Environment: Ascential Data Stage PX 7.5.1, Quality Stage, Oracle 10g, Teradata, UNIX, Crontab, ZEKE Scheduler, XML, Perl, sequential files, complex flat files, and SQL Server 2000.
Data Stage Developer
Confidential, Cypress, CA
Responsibilities:- Involved in the development phase for business analysis and requirements gathering.
- Coordinated with the team members to translate business requirements into Data Mart design.
- Designed logical and physical models using Erwin data modeling tool.
- Coordinated with the team members to translate business requirements into Data Mart design.
- Created and loaded Data Warehouse tables such as dimensional, fact and aggregate tables using Ascential Data Stage.
- Created Data Stage jobs, batches and job sequences and tuned them for better performance.
- Designed and developed ETL processes using Ascential Data Stage.
- Used extensively ODBC, OraOCI, and Transformer, Sort, Sequential File and Aggregator stages in the jobs.
- Worked with MQ Series for loading, unloading data. Troubleshot channels, queues, services and logs verification. Started and stopped channels.
- Designed the jobs between sources (Oracle database) to Data Warehouse/ Data Marts (MS SQL Server)

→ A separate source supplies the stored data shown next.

/-! ### modFlash -/

@[simp] theorem modFlash_pending (k : Nat) (f : Flash → Flash) (s : State) : (modFlash k f s).pending = s.pending := by unfold modFlash; split <;> rfl
@[simp] theorem modFlash_time (k : Nat) (f : Flash → Flash) (s : State) : (modFlash k f s).time = s.time := by unfold modFlash; split <;> rfl
@[simp] theorem modFlash_power (k : Nat) (f : Flash → Flash) (s : State) : (modFlash k f s).power = s.power := by unfold modFlash; split <;> rfl
@[simp] theorem modFlash_crown (k : Nat) (f : Flash → Flash) (s : State) : (modFlash k f s).crown = s.crown := by unfold modFlash; split <;> rfl
@[simp] theorem modFlash_fault (k : Nat) (f : Flash → Flash) (s : State) : (modFlash k f s).fault = s.fault := by unfold modFlash; split <;> rfl
@[simp] theorem modFlash_led (k : Nat) (f : Flash → Flash) (s : State) : (modFlash k f s).led = s.led := by unfold modFlash; split <;> rfl
@[simp] theorem modFlash_pat (k : Nat) (f : Flash → Flash) (s : State) : (modFlash k f s).pat = s.pat := by unfold modFlash; split <;> rfl
@[simp] theorem modFlash_fab (k : Nat) (f : Flash → Flash) (s : State) : (modFlash k f s).fab = s.fab := by unfold modFlash; split <;> rfl
@[simp] theorem modFlash_ddr (k : Nat) (f : Flash → Flash) (s : State) : (modFlash k f s).ddr = s.ddr := by unfold modFlash; split <;> rfl
@[simp] theorem modFlash_host (k : Nat) (f : Flash → Flash) (s : State) : (modFlash k f s).host = s.host := by unfold modFlash; split <;> rfl
@[simp] theorem modFlash_isl (k : Nat) (f : Flash → Flash) (s : State) : (modFlash k f s).isl = s.isl := by unfold modFlash; split <;> rfl
@[simp] theorem modFlash_loop (k : Nat) (f : Flash → Flash) (s : State) : (modFlash k f s).loop = s.loop := by unfold modFlash; split <;> rfl
@[simp] theorem modFlash_sense (k : Nat) (f : Flash → Flash) (s : State) : (modFlash k f s).sense = s.sense := by unfold modFlash; split <;> rfl
@[simp] theorem modFlash_scene (k : Nat) (f : Flash → Flash) (s : State) : (modFlash k f s).scene = s.scene := by unfold modFlash; split <;> rfl
@[simp] theorem modFlash_plan (k : Nat) (f : Flash → Flash) (s : State) : (modFlash k f s).plan = s.plan := by unfold modFlash; split <;> rfl

/-! ### setTrace -/

@[simp] theorem setTrace_pending (d : Nat) (u : TraceUnit) (s : State) : (setTrace d u s).pending = s.pending := by unfold setTrace; split <;> rfl
@[simp] theorem setTrace_power (d : Nat) (u : TraceUnit) (s : State) : (setTrace d u s).power = s.power := by unfold setTrace; split <;> rfl
@[simp] theorem setTrace_crown (d : Nat) (u : TraceUnit) (s : State) : (setTrace d u s).crown = s.crown := by unfold setTrace; split <;> rfl
@[simp] theorem setTrace_fault (d : Nat) (u : TraceUnit) (s : State) : (setTrace d u s).fault = s.fault := by unfold setTrace; split <;> rfl
@[simp] theorem setTrace_led (d : Nat) (u : TraceUnit) (s : State) : (setTrace d u s).led = s.led := by unfold setTrace; split <;> rfl
@[simp] theorem setTrace_pat (d : Nat) (u : TraceUnit) (s : State) : (setTrace d u s).pat = s.pat := by unfold setTrace; split <;> rfl
@[simp] theorem setTrace_fab (d : Nat) (u : TraceUnit) (s : State) : (setTrace d u s).fab = s.fab := by unfold setTrace; split <;> rfl
@[simp] theorem setTrace_ddr (d : Nat) (u : TraceUnit) (s : State) : (setTrace d u s).ddr = s.ddr := by unfold setTrace; split <;> rfl
@[simp] theorem setTrace_host (d : Nat) (u : TraceUnit) (s : State) : (setTrace d u s).host = s.host := by unfold setTrace; split <;> rfl
@[simp] theorem setTrace_isl (d : Nat) (u : TraceUnit) (s : State) : (setTrace d u s).isl = s.isl := by unfold setTrace; split <;> rfl
@[simp] theorem setTrace_loop (d : Nat) (u : TraceUnit) (s : State) : (setTrace d u s).loop = s.loop := by unfold setTrace; split <;> rfl
@[simp] theorem setTrace_sense (d : Nat) (u : TraceUnit) (s : State) : (setTrace d u s).sense = s.sense := by unfold setTrace; split <;> rfl
@[simp] theorem setTrace_sec (d : Nat) (u : TraceUnit) (s : State) : (setTrace d u s).sec = s.sec := by unfold setTrace; split <;> rfl
@[simp] theorem setTrace_scene (d : Nat) (u : TraceUnit) (s : State) : (setTrace d u s).scene = s.scene := by unfold setTrace; split <;> rfl
@[simp] theorem setTrace_plan (d : Nat) (u : TraceUnit) (s : State) : (setTrace d u s).plan = s.plan := by unfold setTrace; split <;> rfl

/-! ### modEngine -/

@[simp] theorem modEngine_pending (e : Nat) (f : SeamEngine → SeamEngine) (s : State) : (modEngine e f s).pending = s.pending := by unfold modEngine; (repeat' split) <;> rfl
@[simp] theorem modEngine_time (e : Nat) (f : SeamEngine → SeamEngine) (s : State) : (modEngine e f s).time = s.time := by unfold modEngine; (repeat' split) <;> rfl
@[simp] theorem modEngine_power (e : Nat) (f : SeamEngine → SeamEngine) (s : State) : (modEngine e f s).power = s.power := by unfold modEngine; (repeat' split) <;> rfl
@[simp] theorem modEngine_crown (e : Nat) (f : SeamEngine → SeamEngine) (s : State) : (modEngine e f s).crown = s.crown := by unfold modEngine; (repeat' split) <;> rfl
@[simp] theorem modEngine_fault (e : Nat) (f : SeamEngine → SeamEngine) (s : State) : (modEngine e f s).fault = s.fault := by unfold modEngine; (repeat' split) <;> rfl
@[simp] theorem modEngine_led (e : Nat) (f : SeamEngine → SeamEngine) (s : State) : (modEngine e f s).led = s.led := by unfold modEngine; (repeat' split) <;> rfl
@[simp] theorem modEngine_fab (e : Nat) (f : SeamEngine → SeamEngine) (s : State) : (modEngine e f s).fab = s.fab := by unfold modEngine; (repeat' split) <;> rfl
@[simp] theorem modEngine_ddr (e : Nat) (f : SeamEngine → SeamEngine) (s : State) : (modEngine e f s).ddr = s.ddr := by unfold modEngine; (repeat' split) <;> rfl
@[simp] theorem modEngine_host (e : Nat) (f : SeamEngine → SeamEngine) (s : State) : (modEngine e f s).host = s.host := by unfold modEngine; (repeat' split) <;> rfl
@[simp] theorem modEngine_isl (e : Nat) (f : SeamEngine → SeamEngine) (s : State) : (modEngine e f s).isl = s.isl := by unfold modEngine; (repeat' split) <;> rfl
@[simp] theorem modEngine_loop (e : Nat) (f : SeamEngine → SeamEngine) (s : State) : (modEngine e f s).loop = s.loop := by unfold modEngine; (repeat' split) <;> rfl
@[simp] theorem modEngine_sense (e : Nat) (f : SeamEngine → SeamEngine) (s : State) : (modEngine e f s).sense = s.sense := by unfold modEngine; (repeat' split) <;> rfl
@[simp] theorem modEngine_sec (e : Nat) (f : SeamEngine → SeamEngine) (s : State) : (modEngine e f s).sec = s.sec := by unfold modEngine; (repeat' split) <;> rfl
@[simp] theorem modEngine_scene (e : Nat) (f : SeamEngine → SeamEngine) (s : State) : (modEngine e f s).scene = s.scene := by unfold modEngine; (repeat' split) <;> rfl
@[simp] theorem modEngine_plan (e : Nat) (f : SeamEngine → SeamEngine) (s : State) : (modEngine e f s).plan = s.plan := by unfold modEngine; (repeat' split) <;> rfl

/-! ### modEvt -/

@[simp] theorem modEvt_pending (d : Nat) (f : EvtRing → EvtRing) (s : State) : (modEvt d f s).pending = s.pending := by unfold modEvt; split <;> rfl
@[simp] theorem modEvt_time (d : Nat) (f : EvtRing → EvtRing) (s : State) : (modEvt d f s).time = s.time := by unfold modEvt; split <;> rfl
@[simp] theorem modEvt_power (d : Nat) (f : EvtRing → EvtRing) (s : State) : (modEvt d f s).power = s.power := by unfold modEvt; split <;> rfl
@[simp] theorem modEvt_crown (d : Nat) (f : EvtRing → EvtRing) (s : State) : (modEvt d f s).crown = s.crown := by unfold modEvt; split <;> rfl
@[simp] theorem modEvt_fault (d : Nat) (f : EvtRing → EvtRing) (s : State) : (modEvt d f s).fault = s.fault := by unfold modEvt; split <;> rfl
@[simp] theorem modEvt_led (d : Nat) (f : EvtRing → EvtRing) (s : State) : (modEvt d f s).led = s.led := by unfold modEvt; split <;> rfl
@[simp] theorem modEvt_pat (d : Nat) (f : EvtRing → EvtRing) (s : State) : (modEvt d f s).pat = s.pat := by unfold modEvt; split <;> rfl
@[simp] theorem modEvt_fab (d : Nat) (f : EvtRing → EvtRing) (s : State) : (modEvt d f s).fab = s.fab := by unfold modEvt; split <;> rfl
@[simp] theorem modEvt_ddr (d : Nat) (f : EvtRing → EvtRing) (s : State) : (modEvt d f s).ddr = s.ddr := by unfold modEvt; split <;> rfl
@[simp] theorem modEvt_host (d : Nat) (f : EvtRing → EvtRing) (s : State) : (modEvt d f s).host = s.host := by unfold modEvt; split <;> rfl
@[simp] theorem modEvt_isl (d : Nat) (f : EvtRing → EvtRing) (s : State) : (modEvt d f s).isl = s.isl := by unfold modEvt; split <;> rfl
@[simp] theorem modEvt_loop (d : Nat) (f : EvtRing → EvtRing) (s : State) : (modEvt d f s).loop = s.loop := by unfold modEvt; split <;> rfl
@[simp] theorem modEvt_sec (d : Nat) (f : EvtRing → EvtRing) (s : State) : (modEvt d f s).sec = s.sec := by unfold modEvt; split <;> rfl
@[simp] theorem modEvt_scene (d : Nat) (f : EvtRing → EvtRing) (s : State) : (modEvt d f s).scene = s.scene := by unfold modEvt; split <;> rfl
@[simp] theorem modEvt_plan (d : Nat) (f : EvtRing → EvtRing) (s : State) : (modEvt d f s).plan = s.plan := by unfold modEvt; split <;> rfl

Environment: Ascential Data Stage PX 7.5 (Designer, director, manager, and administrator), Quality Stage, Oracle 9i, MS SQL Server, DB2, DB2UDB, MQ Series, AIX and shell scripting.
Data Stage Developer
Confidential
Responsibilities:- Involved in the analysis phase for business analysis and requirements gathering.
- Coordinated with the team members to translate business requirements into Data Mart design.
- Created and loaded Data Warehouse tables such as dimensional, fact and aggregate tables using Ascential Data Stage.
- Worked on modifying the star schema dimensions to meet the current requirements. The granularity of the fact table was set to the most atomic level according to the requirements.
- Worked with parallel extender for heavy load of data transfer.
- Worked with Data Stage Administrator to create/ delete/ edit projects. Worked with DataStage Administrator to tune the memory setting for Read - Cache and Write - Cache
- Worked with Data Stage Administrator to unlock the jobs in case a jobs gets locked-up, and recreated the indexes of the project (Clean-Up)
- Involved in jobs and analyzed scope of application, and defined relationship within and between groups of data, and star schema.
Environment: Ascential Data Stage 6.0 (DS Designer, DS Director, DS Manager, and DS Administrator), Oracle 8i, DB2, flat files, PL/ SQL, Windows NT 4.0, UNIX (Korn Scripts), and SQL* Loader.
Oracle Developer
Confidential
Responsibilities:- Developed Oracle SQL, PL/SQL code based on requests raised by changes in business logic, norms and standards.
- Developed Unit, system and performance Test Plans.
- Performed Unit Testing and Quality Assurance activities on the codes developed by various team members.
- Designed custom performance reports for UK, China, and India using WebTrends tool from webserver logs for business and management.
- As a part of the Infinity project, modified Oracle procedures for downloading data from Financial, and SQL Loader scripts for uploading into database.
- Prepared MIS reports for Infinity applications system regarding status of Change Requests coming from business or proactive changes initiated by the team.
- Also worked with Database Admin to create appropriate indexes for faster execution of jobs.
- Developed UNIX shell scripts to automate the Data Load processes to the target Data warehouse.